# Records supplied:
/-! ## The expiry steps (41_ir_sequencer.md R151 to R158) -/

/-- A data bit is its whole pair, and one bit more is emitted (41_ir_sequencer.md R145). -/
theorem emitBit_eq {r : Ire} {i : Nat} {b : Bool} (hb : b = dataBit r.ses i) :
    emitBit i r =
      { emit (if b then r.ses.P.oneHigh else r.ses.P.zeroHigh) (if b then r.ses.P.oneLow else r.ses.P.zeroLow) r with
        ses := { (emit (if b then r.ses.P.oneHigh else r.ses.P.zeroHigh)
          (if b then r.ses.P.oneLow else r.ses.P.zeroLow) r).ses with n := BitVec.ofNat 7 (i + 1) } } := by
  subst hb
  unfold emitBit
  dsimp only
  split <;> rfl

theorem dataBit_first {x : Session} {i : Nat} (h : x.ms = 0 ∨ i < x.ms) : dataBit x i = x.pay1.getLsbD i :=
  if_neg (by omega)

theorem dataBit_second {x : Session} {i : Nat} (hpos : 0 < x.ms) (h : x.ms ≤ i) :
    dataBit x i = x.pay2.getLsbD (i - x.ms) := if_pos ⟨hpos, h⟩

theorem bitCount_succ (n : BitVec 7) : BitVec.ofNat 7 (n.toNat + 1) = n + 1#7 := by
  rw [BitVec.ofNat_add, BitVec.ofNat_toNat, BitVec.setWidth_eq]

/-- Settles O32: each state's expiry step, its data bit by `emitBit_eq`. -/
theorem expiryInsideAPacket : Obligations.ExpiryInsideAPacket := by
  refine fun r b => ⟨fun hs hb => ?_, fun hs hpos hn => ?_, fun hs hmid hn => ?_, fun hs hmid hn hb => ?_,
    fun hs hn => ?_, fun hs hpos hle hb => ?_⟩
  · have hbit : b = dataBit r.ses 0 := by
      rw [hb, dataBit_first (by omega)]
    simp only [expiry, hs, expiryStart, emitBit_eq hbit]
  · have hmid : 0 < r.ses.ms ∧ r.ses.n.toNat = r.ses.ms := ⟨hpos, hn⟩
    simp only [expiry, hs, expiryFirstWord, if_pos hmid, emitStop]
  · have hmid' : ¬ (0 < r.ses.ms ∧ r.ses.n.toNat = r.ses.ms) := hmid
    simp only [expiry, hs, expiryFirstWord, if_neg hmid', if_pos hn, emitStop]
  · have hlt : r.ses.ms = 0 ∨ r.ses.n.toNat < r.ses.ms := hmid
    have hmid' : ¬ (0 < r.ses.ms ∧ r.ses.n.toNat = r.ses.ms) := by omega
    have hbit : b = dataBit r.ses r.ses.n.toNat := by rw [hb, dataBit_first hlt]
    simp only [expiry, hs, expiryFirstWord, if_neg hmid', if_neg hn, emitBit_eq hbit, bitCount_succ]
  · simp only [expiry, hs, expirySecondWord, if_pos hn, emitStop]
  · have hbit : b = dataBit r.ses r.ses.n.toNat := by
      rw [hb, dataBit_second hpos hle]
      rfl
    rcases hs with hs | ⟨hs, hn⟩
    · simp only [expiry, hs, expiryMiddleStop, emitBit_eq hbit, bitCount_succ]
    · have hstay : withState .secondWord (emitBit r.ses.n.toNat r) = emitBit r.ses.n.toNat r :=
        withState_of_state ((emitBit_state _ _).trans hs)
      simp only [expiry, hs, expirySecondWord, if_neg hn]
      rw [← hstay, emitBit_eq hbit, bitCount_succ]

theorem expiry_of_stop {r : Ire} (h : r.ses.state = .stop) : expiry r = .ok (expiryStop r) := by
  simp only [expiry, h]

theorem expiry_of_spaceTrailer {r : Ire} (h : r.ses.state = .spaceTrailer) : expiry r = .ok (beginRepeat r) := by
  simp only [expiry, h, expirySpaceTrailer]

/-- The last transmission is complete (41_ir_sequencer.md R156). -/
theorem expiryStop_of_last {r : Ire} (h : r.ses.rem = 1#32) : expiryStop r = enterComplete (withRem 0#32 r) := by
  have hzero : r.ses.rem - 1#32 = 0#32 := by rw [h]; rfl
  simp only [expiryStop, hzero, if_true]
  rfl

/-- More transmissions follow, after a gap or at once (41_ir_sequencer.md R156). -/
theorem expiryStop_of_more {r : Ire} (h : 1 < r.ses.rem.toNat) :
    expiryStop r =
      if r.ses.elapsed.toNat < r.ses.P.repeatTime.toNat then
        advance .spaceTrailer r.ses.n 0#32 (repeatGap r.ses) (withRem (r.ses.rem - 1#32) r)
      else beginRepeat (withRem (r.ses.rem - 1#32) r) := by
  have hpred := word_pred_toNat r.ses.rem (by omega) (by omega)
  have hmore : ¬ r.ses.rem - 1#32 = 0#32 := (word_ne_zero_iff _).2 (by omega)
  simp only [expiryStop, if_neg hmore]
  rfl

# What you will do:
Only the lines above from the one with "dataBit x i = x.pay2.getLsbD" up to and including the one with "rw [hb, dataBit_first (by omega)]" should be repeated, exactly as written.

# Output for this task:
    dataBit x i = x.pay2.getLsbD (i - x.ms) := if_pos ⟨hpos, h⟩

theorem bitCount_succ (n : BitVec 7) : BitVec.ofNat 7 (n.toNat + 1) = n + 1#7 := by
  rw [BitVec.ofNat_add, BitVec.ofNat_toNat, BitVec.setWidth_eq]

/-- Settles O32: each state's expiry step, its data bit by `emitBit_eq`. -/
theorem expiryInsideAPacket : Obligations.ExpiryInsideAPacket := by
  refine fun r b => ⟨fun hs hb => ?_, fun hs hpos hn => ?_, fun hs hmid hn => ?_, fun hs hmid hn hb => ?_,
    fun hs hn => ?_, fun hs hpos hle hb => ?_⟩
  · have hbit : b = dataBit r.ses 0 := by
      rw [hb, dataBit_first (by omega)]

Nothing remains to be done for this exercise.